Citation17 S.Ct. 778,42 L.Ed. 127,167 U.S. 178
Decision Date10 May 1897
Docket NumberNo. 265,265
CourtUnited States Supreme Court

J. R. McBride and C. W. Bunn, for plaintiff in error.

Sol. Gen. Conrad, for the United States.

Mr. Justice HARLAN delivered the opinion of the court.

This action was brought in the district court of the United States for the district of Washington, Eastern division, to recover the reasonable value of certain timber and railroad ties manufactured from trees alleged to have been unlawfully cut by the defendant, Stone, from certain lands in Idaho, of which, it was averred, the United States was the owner.

The answer put the United States upon proof of all the material allegations of the complaint.

But the defendant made two special defenses:

(1) That at a term of the United States district court for the district of Idaho, held in April, 1891, the trespasses and wrongs complained of were presented by the United States to the grand jury for investigation, and such proceedings were then and there taken that the grand jury returned into court true bills of indictment, in which each and all of the wrongs and trespasses complained of herein were included; that the defendant was charged thereby with the commission of an offense against the statutes forbidding the cutting or removal of timber from the lands of the United States; that, on all the charges involving the acts of the defendant as set forth in the complaint filed herein, he was tried and acquitted and discharged therefrom by the judgment of that court; and that judgment was duly entered against the government, 'the issues therein being the same as are now presented in this action, and were each and all determined and adjudged in this defendant's behalf.' The defendant therefore alleged that the issues tendered by the plaintiff herein have been heard, tried, and adjudged for defendant and against the plaintiff by a court of competent jurisdiction, and that such judgment and determination precluded the maintenance of this suit.

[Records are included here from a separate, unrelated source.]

/-! `State.broadcast` -/

@[simp] theorem State.broadcast_pending (n : Notice) (s : State) : (s.broadcast n).pending = s.pending := rfl
@[simp] theorem State.broadcast_rate (n : Notice) (s : State) : (s.broadcast n).rate = s.rate := rfl
@[simp] theorem State.broadcast_align (n : Notice) (s : State) : (s.broadcast n).align = s.align := rfl
@[simp] theorem State.broadcast_rx (n : Notice) (s : State) : (s.broadcast n).rx = s.rx := rfl
@[simp] theorem State.broadcast_ports (n : Notice) (s : State) : (s.broadcast n).ports = s.ports := rfl
@[simp] theorem State.broadcast_streams (n : Notice) (s : State) : (s.broadcast n).streams = s.streams := rfl
@[simp] theorem State.broadcast_entries (n : Notice) (s : State) : (s.broadcast n).entries = s.entries := rfl
@[simp] theorem State.broadcast_pairs (n : Notice) (s : State) : (s.broadcast n).pairs = s.pairs := rfl
@[simp] theorem State.broadcast_own (n : Notice) (s : State) : (s.broadcast n).own = s.own := rfl
@[simp] theorem State.broadcast_moves (n : Notice) (s : State) : (s.broadcast n).moves = s.moves := rfl
@[simp] theorem State.broadcast_phantoms (n : Notice) (s : State) : (s.broadcast n).phantoms = s.phantoms := rfl
@[simp] theorem State.broadcast_bus (n : Notice) (s : State) : (s.broadcast n).bus = s.bus := rfl
@[simp] theorem State.broadcast_restart (n : Notice) (s : State) : (s.broadcast n).restart = s.restart := rfl
@[simp] theorem State.broadcast_clock (n : Notice) (s : State) : (s.broadcast n).clock = s.clock := rfl
@[simp] theorem State.broadcast_draws (n : Notice) (s : State) : (s.broadcast n).draws = s.draws := rfl

/-! `State.send` -/

@[simp] theorem State.send_pending (l : LaneId) (body : List Byte) (s : State) : (s.send l body).pending = s.pending := rfl
@[simp] theorem State.send_rate (l : LaneId) (body : List Byte) (s : State) : (s.send l body).rate = s.rate := rfl
@[simp] theorem State.send_align (l : LaneId) (body : List Byte) (s : State) : (s.send l body).align = s.align := rfl
@[simp] theorem State.send_rx (l : LaneId) (body : List Byte) (s : State) : (s.send l body).rx = s.rx := rfl
@[simp] theorem State.send_ports (l : LaneId) (body : List Byte) (s : State) : (s.send l body).ports = s.ports := rfl
@[simp] theorem State.send_streams (l : LaneId) (body : List Byte) (s : State) : (s.send l body).streams = s.streams := rfl
@[simp] theorem State.send_entries (l : LaneId) (body : List Byte) (s : State) : (s.send l body).entries = s.entries := rfl
@[simp] theorem State.send_pairs (l : LaneId) (body : List Byte) (s : State) : (s.send l body).pairs = s.pairs := rfl
@[simp] theorem State.send_own (l : LaneId) (body : List Byte) (s : State) : (s.send l body).own = s.own := rfl
@[simp] theorem State.send_moves (l : LaneId) (body : List Byte) (s : State) : (s.send l body).moves = s.moves := rfl
@[simp] theorem State.send_phantoms (l : LaneId) (body : List Byte) (s : State) :
    (s.send l body).phantoms = s.phantoms := rfl
@[simp] theorem State.send_bus (l : LaneId) (body : List Byte) (s : State) : (s.send l body).bus = s.bus := rfl
@[simp] theorem State.send_restart (l : LaneId) (body : List Byte) (s : State) : (s.send l body).restart = s.restart := rfl
@[simp] theorem State.send_clock (l : LaneId) (body : List Byte) (s : State) : (s.send l body).clock = s.clock := rfl
@[simp] theorem State.send_draws (l : LaneId) (body : List Byte) (s : State) : (s.send l body).draws = s.draws := rfl

/-! `State.updatePair` -/

@[simp] theorem State.updatePair_pending (who : Party) (i : Input) (f : Pair → Pair) (s : State) :
    (s.updatePair who i f).pending = s.pending := rfl
@[simp] theorem State.updatePair_rate (who : Party) (i : Input) (f : Pair → Pair) (s : State) :
    (s.updatePair who i f).rate = s.rate := rfl
@[simp] theorem State.updatePair_align (who : Party) (i : Input) (f : Pair → Pair) (s : State) :
    (s.updatePair who i f).align = s.align := rfl
@[simp] theorem State.updatePair_rx (who : Party) (i : Input) (f : Pair → Pair) (s : State) :
    (s.updatePair who i f).rx = s.rx := rfl
@[simp] theorem State.updatePair_ports (who : Party) (i : Input) (f : Pair → Pair) (s : State) :
    (s.updatePair who i f).ports = s.ports := rfl
@[simp] theorem State.updatePair_streams (who : Party) (i : Input) (f : Pair → Pair) (s : State) :
    (s.updatePair who i f).streams = s.streams := rfl
@[simp] theorem State.updatePair_entries (who : Party) (i : Input) (f : Pair → Pair) (s : State) :
    (s.updatePair who i f).entries = s.entries := rfl
@[simp] theorem State.updatePair_own (who : Party) (i : Input) (f : Pair → Pair) (s : State) :
    (s.updatePair who i f).own = s.own := rfl
@[simp] theorem State.updatePair_moves (who : Party) (i : Input) (f : Pair → Pair) (s : State) :
    (s.updatePair who i f).moves = s.moves := rfl
@[simp] theorem State.updatePair_phantoms (who : Party) (i : Input) (f : Pair → Pair) (s : State) :
    (s.updatePair who i f).phantoms = s.phantoms := rfl
@[simp] theorem State.updatePair_bus (who : Party) (i : Input) (f : Pair → Pair) (s : State) :
    (s.updatePair who i f).bus = s.bus := rfl
@[simp] theorem State.updatePair_restart (who : Party) (i : Input) (f : Pair → Pair) (s : State) :
    (s.updatePair who i f).restart = s.restart := rfl
@[simp] theorem State.updatePair_clock (who : Party) (i : Input) (f : Pair → Pair) (s : State) :
    (s.updatePair who i f).clock = s.clock := rfl
@[simp] theorem State.updatePair_draws (who : Party) (i : Input) (f : Pair → Pair) (s : State) :
    (s.updatePair who i f).draws = s.draws := rfl

/-! `State.updatePairs` -/

@[simp] theorem State.updatePairs_pending (i : Input) (f : Pair → Pair) (s : State) :
    (s.updatePairs i f).pending = s.pending := rfl
@[simp] theorem State.updatePairs_rate (i : Input) (f : Pair → Pair) (s : State) : (s.updatePairs i f).rate = s.rate := rfl
@[simp] theorem State.updatePairs_align (i : Input) (f : Pair → Pair) (s : State) :
    (s.updatePairs i f).align = s.align := rfl
@[simp] theorem State.updatePairs_rx (i : Input) (f : Pair → Pair) (s : State) : (s.updatePairs i f).rx = s.rx := rfl
@[simp] theorem State.updatePairs_ports (i : Input) (f : Pair → Pair) (s : State) :
    (s.updatePairs i f).ports = s.ports := rfl
@[simp] theorem State.updatePairs_streams (i : Input) (f : Pair → Pair) (s : State) :
    (s.updatePairs i f).streams = s.streams := rfl
@[simp] theorem State.updatePairs_entries (i : Input) (f : Pair → Pair) (s : State) :
    (s.updatePairs i f).entries = s.entries := rfl
@[simp] theorem State.updatePairs_own (i : Input) (f : Pair → Pair) (s : State) : (s.updatePairs i f).own = s.own := rfl
@[simp] theorem State.updatePairs_moves (i : Input) (f : Pair → Pair) (s : State) :
    (s.updatePairs i f).moves = s.moves := rfl
@[simp] theorem State.updatePairs_phantoms (i : Input) (f : Pair → Pair) (s : State) :
    (s.updatePairs i f).phantoms = s.phantoms := rfl
@[simp] theorem State.updatePairs_bus (i : Input) (f : Pair → Pair) (s : State) : (s.updatePairs i f).bus = s.bus := rfl
@[simp] theorem State.updatePairs_restart (i : Input) (f : Pair → Pair) (s : State) :
    (s.updatePairs i f).restart = s.restart := rfl
@[simp] theorem State.updatePairs_clock (i : Input) (f : Pair → Pair) (s : State) :
    (s.updatePairs i f).clock = s.clock := rfl
@[simp] theorem State.updatePairs_draws (i : Input) (f : Pair → Pair) (s : State) :
    (s.updatePairs i f).draws = s.draws := rfl

/-! `State.updateAllPairs` -/

@[simp] theorem State.updateAllPairs_pending (f : Input → Pair → Pair) (s : State) :
    (s.updateAllPairs f).pending = s.pending := rfl
@[simp] theorem State.updateAllPairs_rate (f : Input → Pair → Pair) (s : State) : (s.updateAllPairs f).rate = s.rate := rfl
@[simp] theorem State.updateAllPairs_align (f : Input → Pair → Pair) (s : State) :
    (s.updateAllPairs f).align = s.align := rfl
@[simp] theorem State.updateAllPairs_rx (f : Input → Pair → Pair) (s : State) : (s.updateAllPairs f).rx = s.rx := rfl
@[simp] theorem State.updateAllPairs_ports (f : Input → Pair → Pair) (s : State) :
    (s.updateAllPairs f).ports = s.ports := rfl
@[simp] theorem State.updateAllPairs_streams (f : Input → Pair → Pair) (s : State) :
    (s.updateAllPairs f).streams = s.streams := rfl
@[simp] theorem State.updateAllPairs_entries (f : Input → Pair → Pair) (s : State) :
    (s.updateAllPairs f).entries = s.entries := rfl
@[simp] theorem State.updateAllPairs_own (f : Input → Pair → Pair) (s : State) : (s.updateAllPairs f).own = s.own := rfl
@[simp] theorem State.updateAllPairs_moves (f : Input → Pair → Pair) (s : State) :
    (s.updateAllPairs f).moves = s.moves := rfl
@[simp] theorem State.updateAllPairs_phantoms (f : Input → Pair → Pair) (s : State) :
    (s.updateAllPairs f).phantoms = s.phantoms := rfl
@[simp] theorem State.updateAllPairs_bus (f : Input → Pair → Pair) (s : State) : (s.updateAllPairs f).bus = s.bus := rfl
@[simp] theorem State.updateAllPairs_restart (f : Input → Pair → Pair) (s : State) :
    (s.updateAllPairs f).restart = s.restart := rfl
@[simp] theorem State.updateAllPairs_clock (f : Input → Pair → Pair) (s : State) :
    (s.updateAllPairs f).clock = s.clock := rfl
@[simp] theorem State.updateAllPairs_draws (f : Input → Pair → Pair) (s : State) :
    (s.updateAllPairs f).draws = s.draws := rfl

/-! `State.turnGates` -/

@[simp] theorem State.turnGates_pending (i : Input) (s : State) : (s.turnGates i).pending = s.pending := rfl
@[simp] theorem State.turnGates_rate (i : Input) (s : State) : (s.turnGates i).rate = s.rate := rfl
@[simp] theorem State.turnGates_align (i : Input) (s : State) : (s.turnGates i).align = s.align := rfl
@[simp] theorem State.turnGates_rx (i : Input) (s : State) : (s.turnGates i).rx = s.rx := rfl
@[simp] theorem State.turnGates_comm (i : Input) (s : State) : (s.turnGates i).comm = s.comm := rfl
@[simp] theorem State.turnGates_ports (i : Input) (s : State) : (s.turnGates i).ports = s.ports := rfl
@[simp] theorem State.turnGates_streams (i : Input) (s : State) : (s.turnGates i).streams = s.streams := rfl
@[simp] theorem State.turnGates_entries (i : Input) (s : State) : (s.turnGates i).entries = s.entries := rfl
@[simp] theorem State.turnGates_own (i : Input) (s : State) : (s.turnGates i).own = s.own := rfl
@[simp] theorem State.turnGates_moves (i : Input) (s : State) : (s.turnGates i).moves = s.moves := rfl
@[simp] theorem State.turnGates_phantoms (i : Input) (s : State) : (s.turnGates i).phantoms = s.phantoms := rfl
@[simp] theorem State.turnGates_bus (i : Input) (s : State) : (s.turnGates i).bus = s.bus := rfl
@[simp] theorem State.turnGates_restart (i : Input) (s : State) : (s.turnGates i).restart = s.restart := rfl
@[simp] theorem State.turnGates_clock (i : Input) (s : State) : (s.turnGates i).clock = s.clock := rfl
@[simp] theorem State.turnGates_draws (i : Input) (s : State) : (s.turnGates i).draws = s.draws := rfl

/-! `State.flush` -/

@[simp] theorem State.flush_pending (l : LaneId) (s : State) : (s.flush l).pending = s.pending := rfl
@[simp] theorem State.flush_rate (l : LaneId) (s : State) : (s.flush l).rate = s.rate := rfl
@[simp] theorem State.flush_align (l : LaneId) (s : State) : (s.flush l).align = s.align := rfl
@[simp] theorem State.flush_rx (l : LaneId) (s : State) : (s.flush l).rx = s.rx := rfl
@[simp] theorem State.flush_ports (l : LaneId) (s : State) : (s.flush l).ports = s.ports := rfl
@[simp] theorem State.flush_streams (l : LaneId) (s : State) : (s.flush l).streams = s.streams := rfl
@[simp] theorem State.flush_entries (l : LaneId) (s : State) : (s.flush l).entries = s.entries := rfl
@[simp] theorem State.flush_pairs (l : LaneId) (s : State) : (s.flush l).pairs = s.pairs := rfl
@[simp] theorem State.flush_own (l : LaneId) (s : State) : (s.flush l).own = s.own := rfl
@[simp] theorem State.flush_moves (l : LaneId) (s : State) : (s.flush l).moves = s.moves := rfl
@[simp] theorem State.flush_phantoms (l : LaneId) (s : State) : (s.flush l).phantoms = s.phantoms := rfl
@[simp] theorem State.flush_bus (l : LaneId) (s : State) : (s.flush l).bus = s.bus := rfl
@[simp] theorem State.flush_restart (l : LaneId) (s : State) : (s.flush l).restart = s.restart := rfl
@[simp] theorem State.flush_clock (l : LaneId) (s : State) : (s.flush l).clock = s.clock := rfl
@[simp] theorem State.flush_draws (l : LaneId) (s : State) : (s.flush l).draws = s.draws := rfl

/-! `State.tick` -/

@[simp] theorem State.tick_pending (s : State) : (s.tick).pending = s.pending := rfl
@[simp] theorem State.tick_rate (s : State) : (s.tick).rate = s.rate := rfl
@[simp] theorem State.tick_align (s : State) : (s.tick).align = s.align := rfl
@[simp] theorem State.tick_rx (s : State) : (s.tick).rx = s.rx := rfl
@[simp] theorem State.tick_comm (s : State) : (s.tick).comm = s.comm := rfl
@[simp] theorem State.tick_ports (s : State) : (s.tick).ports = s.ports := rfl
@[simp] theorem State.tick_streams (s : State) : (s.tick).streams = s.streams := rfl
@[simp] theorem State.tick_entries (s : State) : (s.tick).entries = s.entries := rfl
@[simp] theorem State.tick_pairs (s : State) : (s.tick).pairs = s.pairs := rfl
@[simp] theorem State.tick_own (s : State) : (s.tick).own = s.own := rfl
@[simp] theorem State.tick_moves (s : State) : (s.tick).moves = s.moves := rfl
@[simp] theorem State.tick_phantoms (s : State) : (s.tick).phantoms = s.phantoms := rfl
@[simp] theorem State.tick_bus (s : State) : (s.tick).bus = s.bus := rfl
@[simp] theorem State.tick_restart (s : State) : (s.tick).restart = s.restart := rfl
@[simp] theorem State.tick_draws (s : State) : (s.tick).draws = s.draws := rfl

end Sys2Proof.Machine
end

(2) That between the dates mentioned in the complaint, to wit, between the months of August, 1888, and November, 1890, he had contracts with various customers for supplies of railroad ties and timber for the manufacture of lumber at points along the line of the Northern Pacific Railroad Company in the state of Washington, and adjacent to the region mentioned in the complaint; that he procured his supplies of timber for the purposes aforesaid from lands embraced in the grant made by acts of congress passed to aid in the construction of the Northern Pacific Railroad, and by contracts with that company, and that at no time did he cut timber on any lands except such as belonged to that company; that during said time he purchased from other parties, who delivered ties and timber suited for lumber on the railroad, both ties and timber not cut by himself, for which he paid the market price, and which were either cut from the railroad lands, or were lawfully cut by the parties who sold and delivered them to him; that no part or portion thereof were cut or taken from lands of the United States, or were unlawfully cut or taken from any lands; that the railroad ties so purchased from other parties, and which were not cut by himself from the lands of the railroad company, were for the use of, and were used in the construction of, the Spokane & Palouse Railway Company's and the Central Washington Railway Company's railroads, respectively, both corporations being organized and constructing their roads under and in compliance with grants made by the act of congress of March 3, 1875, authorizing the use of timber, etc., for construction, to be taken from the public lands of the United States; and that the taking for such purpose was not unlawful, but was by authority of law.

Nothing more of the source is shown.